# Discovered new species!



## JimA (Nov 7, 2009)

They whine a bit now and then but generally good natured, they are known to fight with each other though. 










She found a new place to color..









I think it's a picture of me doing a water change :lol:


----------



## Fogelhund (Dec 3, 2002)

From my experiences you are soon going to have problems with the mixing of those two in such a small environment. I found that eventually one would pick on the other, leading to frequent issues, and potential whining. In many cases you will also find that their are incompatible dietary requirements. You will have to upgrade the aquarium size at some point, though I believe that it is better to house these separately. Known to also bite the hand that feeds them, and can be very messy in such enclosed environments.


----------



## sumthinfishy (Jan 26, 2013)

awesome. love the response


----------



## Iggy Newcastle (May 15, 2012)

Too funny...


----------



## metricliman (Sep 3, 2012)

I don't see any filtration... what are you running?


----------



## cichlidaholic (Dec 7, 2005)

Too funny...My 18 month old grandson and cat are making a career out of how they can get in my 110G...They don't care that it's full of water!


----------



## Floridagirl (Jan 10, 2008)

Fogelhund said:


> From my experiences you are soon going to have problems with the mixing of those two in such a small environment. I found that eventually one would pick on the other, leading to frequent issues, and potential whining. In many cases you will also find that their are incompatible dietary requirements. You will have to upgrade the aquarium size at some point, though I believe that it is better to house these separately. Known to also bite the hand that feeds them, and can be very messy in such enclosed environments.


+1  Love the tank!


----------



## JonathanPrior (Sep 12, 2012)

Brilliant....... !!


----------



## des (Mar 30, 2011)

Interesting... the female is 'showing' more colour than the male. Extremely rare and unique to see.


----------



## ozman (Sep 7, 2012)

beautiful species, i had them once upon a time. but mark my words when they approach maturity they become very aggressive to all that should cross their paths.
so been there done that, never again :lol: :lol: :lol:


----------



## tapout14 (May 30, 2012)

Oh no I have that species. She is only a fry but she already is destructive and does not play well with other tank mates. So from what I hear from you all I will need a timeout tank for her as she grows. Also I guess I will need quite a few tank upgrades as well. I hope mine colors up as well as yours has...


----------



## StructureGuy (Jul 27, 2002)

I had three of those at one time but they jumped out of their tank and I don't see them very often anymore.
Kevin


----------



## JimA (Nov 7, 2009)

:lol: Thanks for the replys! My son turned 12 today.  Seems like just yesterday he was in a grow out tank.


----------



## cantrell00 (Oct 30, 2010)

JimA said:


> :lol: Thanks for the replys! My son turned 12 today.  Seems like just yesterday he was in a grow out tank.

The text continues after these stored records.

-- ==== Sys2Proof/Laws/Queues.lean ====
section
/-! SUPPORT. What each operation of Machine/Queues.lean may change. -/
set_option linter.all false
set_option linter.unusedTactic false
set_option linter.unreachableTactic false

namespace Sys2Proof.Machine

open Sys2Proof

theorem qEnd_change {U : List Part} {r0 : State} {q : Nat} {s : State} (hT : ([.regs, .tt, .checks, .flt, .icu, .hep, .wxl, .qen, .ctx, .qaux, .spl, .swc, .ports, .cores, .prl, .out] : List Part) ⊆ U) (hC0 : Change U r0 s) :
    Change U r0 (qEnd q s) := by
  have k1 : ([.regs, .tt, .flt, .icu, .hep, .wxl, .ctx, .qaux, .spl, .swc, .ports, .cores, .prl, .out] : List Part) ⊆ U := List.Subset.trans (by decide) hT
  unfold qEnd
  repeat' first
    | with_reducible exact hC0
    | with_reducible refine Change.ite (fun _ => ?_) (fun _ => ?_)
    | with_reducible refine stopSettle_change k1 ?_
    | with_reducible refine qResume_change hT ?_
    | with_reducible refine Change.foldl (fun _ _ _ => ?_) ?_
    | with_reducible assumption
    | split
    | dsimp only

theorem ctxLost_change {U : List Part} {r0 : State} {q : Nat} {s : State} (hT : ([.regs, .tt, .flt, .icu, .hep, .wxl, .ctx, .qaux, .spl, .swc, .ports, .hbm, .cores, .prl, .out] : List Part) ⊆ U) (hC0 : Change U r0 s) :
    Change U r0 (ctxLost q s) := by
  have k1 : ([.regs, .ctx, .ports, .prl, .out] : List Part) ⊆ U := List.Subset.trans (by decide) hT
  have k2 : ([.qaux] : List Part) ⊆ U := List.Subset.trans (by decide) hT
  have k3 : ([.ctx] : List Part) ⊆ U := List.Subset.trans (by decide) hT
  have k4 : ([.regs, .tt, .flt, .icu, .out] : List Part) ⊆ U := List.Subset.trans (by decide) hT
  have k5 : ([.ports, .prl, .out] : List Part) ⊆ U := List.Subset.trans (by decide) hT
  have k6 : ([.hbm] : List Part) ⊆ U := List.Subset.trans (by decide) hT
  have k7 : ([.regs, .tt, .flt, .icu, .hep, .wxl, .ctx, .qaux, .spl, .swc, .ports, .cores, .out] : List Part) ⊆ U := List.Subset.trans (by decide) hT
  unfold ctxLost
  repeat' first
    | with_reducible exact hC0
    | with_reducible refine Change.ite (fun _ => ?_) (fun _ => ?_)
    | with_reducible refine setQst_change k1 ?_
    | with_reducible refine State.setQa_change k2 ?_
    | with_reducible refine State.setCtxW_change k3 ?_
    | with_reducible refine State.cput_change k3 ?_
    | with_reducible refine faultEvent_change k4 ?_
    | with_reducible refine mirror_change k5 ?_
    | with_reducible refine setPoison_change k6 ?_
    | with_reducible refine abandonOp_change k7 ?_
    | with_reducible refine Change.foldl (fun _ _ _ => ?_) ?_
    | with_reducible assumption
    | split
    | dsimp only

theorem qRun_change {U : List Part} {r0 : State} {q : Nat} {a : QAct} {s : State} (hT : ([.regs, .tt, .checks, .flt, .icu, .hep, .wxl, .qen, .ctx, .qaux, .spl, .swc, .ports, .cores, .prl, .out] : List Part) ⊆ U) (hC0 : Change U r0 s) :
    Change U r0 (qRun q a s) := by
  have k1 : ([.qaux] : List Part) ⊆ U := List.Subset.trans (by decide) hT
  unfold qRun
  repeat' first
    | with_reducible exact hC0
    | with_reducible refine Change.ite (fun _ => ?_) (fun _ => ?_)
    | with_reducible refine State.setQa_change k1 ?_
    | with_reducible refine qDo_change hT ?_
    | with_reducible refine Change.foldl (fun _ _ _ => ?_) ?_
    | with_reducible assumption
    | split
    | dsimp only

theorem doContextLoaded_change {U : List Part} {r0 : State} {q : Nat} {ecc : Ecc} {s : State} (hT : ([.regs, .tt, .checks, .flt, .icu, .hep, .wxl, .qen, .ctx, .qaux, .spl, .swc, .ports, .hbm, .cores, .prl, .out] : List Part) ⊆ U) (hC0 : Change U r0 s) :
    Change U r0 (doContextLoaded q ecc s) := by
  have k1 : ([.regs] : List Part) ⊆ U := List.Subset.trans (by decide) hT
  have k2 : ([.qen, .qaux] : List Part) ⊆ U := List.Subset.trans (by decide) hT
  have k3 : ([.regs, .tt, .flt, .icu, .hep, .wxl, .ctx, .qaux, .spl, .swc, .ports, .hbm, .cores, .prl, .out] : List Part) ⊆ U := List.Subset.trans (by decide) hT
  have k4 : ([.regs, .tt, .flt, .icu, .hep, .wxl, .qaux, .swc, .ports, .cores, .out] : List Part) ⊆ U := List.Subset.trans (by decide) hT
  have k5 : ([.regs, .tt, .checks, .flt, .icu, .hep, .wxl, .qen, .ctx, .qaux, .spl, .swc, .ports, .cores, .prl, .out] : List Part) ⊆ U := List.Subset.trans (by decide) hT
  have k6 : ([.qen] : List Part) ⊆ U := List.Subset.trans (by decide) hT
  have k7 : ([.regs, .tt, .flt, .icu, .hbm, .out] : List Part) ⊆ U := List.Subset.trans (by decide) hT
  unfold doContextLoaded
  repeat' first
    | with_reducible exact hC0
    | with_reducible refine Change.ite (fun _ => ?_) (fun _ => ?_)
    | with_reducible refine State.bump_change k1 ?_
    | with_reducible refine Change.getD (ctxRoom_change k2 ?_) ?_
    | (refine ctxRoom_change k2 ?_ _ (by assumption))
    | with_reducible refine ctxLost_change k3 ?_
    | with_reducible refine fetchTry_change k4 ?_
    | with_reducible refine qResume_change k5 ?_
    | with_reducible refine ctxTouch_change k6 ?_
    | with_reducible refine qRun_change k5 ?_
    | with_reducible refine eccFound_change k7 ?_
    | with_reducible refine Change.foldl (fun _ _ _ => ?_) ?_
    | with_reducible assumption
    | split
    | dsimp only
    | with_reducible refine Change.set_qen k6 ?_

theorem ctxNeed_change {U : List Part} {r0 : State} {q : Nat} {s : State} (hT : ([.regs, .tt, .checks, .flt, .icu, .hep, .wxl, .qen, .ctx, .qaux, .spl, .swc, .ports, .cores, .prl, .out] : List Part) ⊆ U) (hC0 : Change U r0 s) :
    Change U r0 (ctxNeed q s).1 := by
  unfold ctxNeed
  repeat' first
    | with_reducible exact hC0
    | with_reducible refine Change.ite (fun _ => ?_) (fun _ => ?_)
    | with_reducible refine qArrive_change hT ?_
    | with_reducible refine Change.foldl (fun _ _ _ => ?_) ?_
    | with_reducible refine Change.foldl_fst (fun _ _ _ => ?_) ?_
    | with_reducible refine Change.ite_fst (fun _ => ?_) (fun _ => ?_)
    | with_reducible assumption
    | split
    | dsimp only

theorem doDescriptorFetched_change {U : List Part} {r0 : State} {q : Nat} {s : State} (hT : ([.regs, .tt, .checks, .flt, .icu, .hep, .wxl, .qen, .ctx, .qaux, .spl, .swc, .ports, .cores, .prl, .out] : List Part) ⊆ U) (hC0 : Change U r0 s) :
    Change U r0 (doDescriptorFetched q s) := by
  have k1 : ([.qaux] : List Part) ⊆ U := List.Subset.trans (by decide) hT
  have k2 : ([.regs, .tt, .flt, .icu, .hep, .wxl, .qaux, .swc, .ports, .cores, .out] : List Part) ⊆ U := List.Subset.trans (by decide) hT
  have k3 : ([.regs, .tt, .flt, .icu, .hep, .wxl, .ctx, .qaux, .spl, .swc, .ports, .cores, .prl, .out] : List Part) ⊆ U := List.Subset.trans (by decide) hT
  unfold doDescriptorFetched
  repeat' first
    | with_reducible exact hC0
    | with_reducible refine Change.ite (fun _ => ?_) (fun _ => ?_)
    | with_reducible refine State.setQa_change k1 ?_
    | with_reducible refine fetchTry_change k2 ?_
    | with_reducible refine queueFail_change k3 ?_
    | with_reducible refine qEnd_change hT ?_
    | with_reducible refine Change.foldl (fun _ _ _ => ?_) ?_
    | with_reducible assumption
    | split
    | dsimp only

theorem migTake_change {U : List Part} {r0 : State} {q : Nat} {s : State} (hT : ([.regs, .wxl, .qaux] : List Part) ⊆ U) (hC0 : Change U r0 s) :
    Change U r0 (migTake q s) := by
  have k1 : ([.qaux] : List Part) ⊆ U := List.Subset.trans (by decide) hT
  have k2 : ([.regs] : List Part) ⊆ U := List.Subset.trans (by decide) hT
  have k3 : ([.wxl] : List Part) ⊆ U := List.Subset.trans (by decide) hT
  unfold migTake
  repeat' first
    | with_reducible exact hC0
    | with_reducible refine Change.ite (fun _ => ?_) (fun _ => ?_)
    | with_reducible refine State.setQa_change k1 ?_
    | with_reducible refine State.put_change k2 ?_
    | with_reducible refine Change.foldl (fun _ _ _ => ?_) ?_
    | with_reducible assumption
    | split
    | dsimp only
    | with_reducible refine Change.set_wxl k3 ?_

theorem listRead_change {U : List Part} {r0 : State} {q : Nat} {len : Nat} {s : State} (hT : ([.regs, .tt, .flt, .icu, .hep, .wxl, .qaux, .swc, .ports, .cores, .out] : List Part) ⊆ U) (hC0 : Change U r0 s) :
    Change U r0 (listRead q len s) := by
  have k1 : ([.qaux] : List Part) ⊆ U := List.Subset.trans (by decide) hT
  unfold listRead
  repeat' first
    | with_reducible exact hC0
    | with_reducible refine Change.ite (fun _ => ?_) (fun _ => ?_)
    | with_reducible refine State.setQa_change k1 ?_
    | with_reducible refine wxlAccess_change hT ?_
    | with_reducible refine Change.foldl (fun _ _ _ => ?_) ?_
    | with_reducible assumption
    | split
    | dsimp only

theorem opBegin_change {U : List Part} {r0 : State} {q : Nat} {s : State} (hT : ([.regs, .tt, .flt, .icu, .hep, .wxl, .qen, .ctx, .qaux, .spl, .swc, .ports, .cores, .prl, .out] : List Part) ⊆ U) (hC0 : Change U r0 s) :
    Change U r0 (opBegin q s) := by
  have k1 : ([.regs, .tt, .flt, .icu, .hep, .wxl, .qaux, .swc, .ports, .cores, .out] : List Part) ⊆ U := List.Subset.trans (by decide) hT
  have k2 : ([.qaux] : List Part) ⊆ U := List.Subset.trans (by decide) hT
  have k3 : ([.regs, .wxl, .qaux] : List Part) ⊆ U := List.Subset.trans (by decide) hT
  unfold opBegin
  repeat' first
    | with_reducible exact hC0
    | with_reducible refine Change.ite (fun _ => ?_) (fun _ => ?_)
    | with_reducible refine listRead_change k1 ?_
    | with_reducible refine State.setQa_change k2 ?_
    | with_reducible refine endOp_change hT ?_
    | with_reducible refine migTake_change k3 ?_
    | with_reducible refine Change.foldl (fun _ _ _ => ?_) ?_
    | with_reducible assumption
    | split
    | dsimp only

theorem opStart_change {U : List Part} {r0 : State} {q : Nat} {d : List Byte} {s : State} (hT : ([.regs, .tt, .flt, .icu, .hep, .wxl, .qen, .ctx, .qaux, .spl, .swc, .ports, .cores, .prl, .out] : List Part) ⊆ U) (hC0 : Change U r0 s) :
    Change U r0 (opStart q d s) := by
  have k1 : ([.qaux] : List Part) ⊆ U := List.Subset.trans (by decide) hT
  have k2 : ([.ctx] : List Part) ⊆ U := List.Subset.trans (by decide) hT
  have k3 : ([.ports, .prl, .out] : List Part) ⊆ U := List.Subset.trans (by decide) hT
  unfold opStart
  repeat' first
    | with_reducible exact hC0
    | with_reducible refine Change.ite (fun _ => ?_) (fun _ => ?_)
    | with_reducible refine State.setQa_change k1 ?_
    | with_reducible refine State.setCtxW_change k2 ?_
    | with_reducible refine State.cput_change k2 ?_
    | with_reducible refine mirror_change k3 ?_
    | with_reducible refine opBegin_change hT ?_
    | with_reducible refine Change.foldl (fun _ _ _ => ?_) ?_
    | with_reducible assumption
    | split
    | dsimp only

Mine is 13 and I know exactly what you mean.


----------



## cichlid-gal (Apr 27, 2012)

I have two young F1 females from different spawnings along with one lone F1 young male from yet another spawning. Certainly what most would call a "mixed or community tank", I call it my "grandchildren" tank. This current tank gets very rambunctious at times with these guys swimming around hiding everywhere and performing random attacks on one another. I've found that heavy feedings and frequent changes of scenery help a lot.

As for the "wild" parents of these fry, I'm very familiar with them having spent the last almost 30 years raising them. I rehomed them years ago only to have them come back a number of times. They are now occupying their own tanks which makes me very very happy :dancing:


----------